Task brief
Reproduce the records below in their entirety, exactly as shown.

Entries shown

-- ==== Sys2Proof/Laws/Consistent.lean ====
section
/-! SUPPORT. The operations of the register file keep it consistent: reads, writes with their side effects, and the updates
that do not touch it. -/

namespace Sys2Proof.Machine

/-- Consistency is about the register file alone. -/
theorem State.Consistent.congr {s t : State} (h : s.Consistent) (cfg : t.cfg = s.cfg) (mcr : t.mcr = s.mcr) (msr : t.msr = s.msr)
    (tsr : t.tsr = s.tsr) (ier : t.ier = s.ier) (esr : t.esr = s.esr) (btr : t.btr = s.btr)
    (mailboxes : t.mailboxes = s.mailboxes) (fifos : t.fifos = s.fifos) (fmr : t.fmr = s.fmr) (fm1r : t.fm1r = s.fm1r)
    (fs1r : t.fs1r = s.fs1r) (ffa1r : t.ffa1r = s.ffa1r) (fa1r : t.fa1r = s.fa1r) (banks : t.banks = s.banks)
    (txOrder : t.txOrder = s.txOrder) : t.Consistent := by
  obtain ⟨⟩ := s
  obtain ⟨⟩ := t
  simp only at cfg mcr msr tsr ier esr btr mailboxes fifos fmr fm1r fs1r ffa1r fa1r banks txOrder
  subst cfg mcr msr tsr ier esr btr mailboxes fifos fmr fm1r fs1r ffa1r fa1r banks txOrder
  exact ⟨h.1, h.2, h.3, h.4, h.5, h.6, h.7, h.8⟩

theorem DrawnFrom.consistent {s t : State} (h : DrawnFrom s t) (k : s.Consistent) : t.Consistent := by
  obtain ⟨_, _, rfl⟩ := h
  exact k.congr rfl rfl rfl rfl rfl rfl rfl rfl rfl rfl rfl rfl rfl rfl rfl rfl

theorem goto_consistent {s : State} (p : InFlight) (k : s.Consistent) : (goto p s).Consistent :=
  k.congr rfl rfl rfl rfl rfl rfl rfl rfl rfl rfl rfl rfl rfl rfl rfl rfl

theorem finish_consistent {s : State} (st : Status) (n : Nat) (k : s.Consistent) : (finish st n s).Consistent :=
  k.congr rfl rfl rfl rfl rfl rfl rfl rfl rfl rfl rfl rfl rfl rfl rfl rfl

theorem elapse_consistent {s : State} (k : s.Consistent) : (elapse s).Consistent :=
  k.congr rfl rfl rfl rfl rfl rfl rfl rfl rfl rfl rfl rfl rfl rfl rfl rfl

/-! ### Masks and canonical cells -/

theorem and_not_eq_zero {v m : Word} : v &&& ~~~m = 0 ↔ ∀ j, bit v j = true → bit m j = true := by
  constructor
  · intro h j hj
    have hlt : j < 32 := by
      by_contra hc
      simp [bit_of_ge v (Nat.le_of_not_lt hc)] at hj
    have := congrArg (fun w => bit w j) h
    simpa [hj, hlt] using this
  · intro h
    refine word_ext fun j hj => ?_
    cases e : bit v j with
    | false => simp [e]
    | true => simp [h j e]

/-- A masked write stays within the bits the register has. -/
theorem merge_within {old new m r : Word} (h : old &&& ~~~r = 0) (k : m &&& ~~~r = 0) : merge old new m &&& ~~~r = 0 := by
  rw [and_not_eq_zero] at *
  intro j hj
  rw [bit_merge] at hj
  split at hj
  · next hm => exact k j hm
  · exact h j hj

Response to this task
-- ==== Sys2Proof/Laws/Consistent.lean ====
section
/-! SUPPORT. The operations of the register file keep it consistent: reads, writes with their side effects, and the updates
that do not touch it. -/

namespace Sys2Proof.Machine

/-- Consistency is about the register file alone. -/
theorem State.Consistent.congr {s t : State} (h : s.Consistent) (cfg : t.cfg = s.cfg) (mcr : t.mcr = s.mcr) (msr : t.msr = s.msr)
    (tsr : t.tsr = s.tsr) (ier : t.ier = s.ier) (esr : t.esr = s.esr) (btr : t.btr = s.btr)
    (mailboxes : t.mailboxes = s.mailboxes) (fifos : t.fifos = s.fifos) (fmr : t.fmr = s.fmr) (fm1r : t.fm1r = s.fm1r)
    (fs1r : t.fs1r = s.fs1r) (ffa1r : t.ffa1r = s.ffa1r) (fa1r : t.fa1r = s.fa1r) (banks : t.banks = s.banks)
    (txOrder : t.txOrder = s.txOrder) : t.Consistent := by
  obtain ⟨⟩ := s
  obtain ⟨⟩ := t
  simp only at cfg mcr msr tsr ier esr btr mailboxes fifos fmr fm1r fs1r ffa1r fa1r banks txOrder
  subst cfg mcr msr tsr ier esr btr mailboxes fifos fmr fm1r fs1r ffa1r fa1r banks txOrder
  exact ⟨h.1, h.2, h.3, h.4, h.5, h.6, h.7, h.8⟩

theorem DrawnFrom.consistent {s t : State} (h : DrawnFrom s t) (k : s.Consistent) : t.Consistent := by
  obtain ⟨_, _, rfl⟩ := h
  exact k.congr rfl rfl rfl rfl rfl rfl rfl rfl rfl rfl rfl rfl rfl rfl rfl rfl

theorem goto_consistent {s : State} (p : InFlight) (k : s.Consistent) : (goto p s).Consistent :=
  k.congr rfl rfl rfl rfl rfl rfl rfl rfl rfl rfl rfl rfl rfl rfl rfl rfl

theorem finish_consistent {s : State} (st : Status) (n : Nat) (k : s.Consistent) : (finish st n s).Consistent :=
  k.congr rfl rfl rfl rfl rfl rfl rfl rfl rfl rfl rfl rfl rfl rfl rfl rfl

theorem elapse_consistent {s : State} (k : s.Consistent) : (elapse s).Consistent :=
  k.congr rfl rfl rfl rfl rfl rfl rfl rfl rfl rfl rfl rfl rfl rfl rfl rfl

/-! ### Masks and canonical cells -/

theorem and_not_eq_zero {v m : Word} : v &&& ~~~m = 0 ↔ ∀ j, bit v j = true → bit m j = true := by
  constructor
  · intro h j hj
    have hlt : j < 32 := by
      by_contra hc
      simp [bit_of_ge v (Nat.le_of_not_lt hc)] at hj
    have := congrArg (fun w => bit w j) h
    simpa [hj, hlt] using this
  · intro h
    refine word_ext fun j hj => ?_
    cases e : bit v j with
    | false => simp [e]
    | true => simp [h j e]

/-- A masked write stays within the bits the register has. -/
theorem merge_within {old new m r : Word} (h : old &&& ~~~r = 0) (k : m &&& ~~~r = 0) : merge old new m &&& ~~~r = 0 := by
  rw [and_not_eq_zero] at *
  intro j hj
  rw [bit_merge] at hj
  split at hj
  · next hm => exact k j hm
  · exact h j hj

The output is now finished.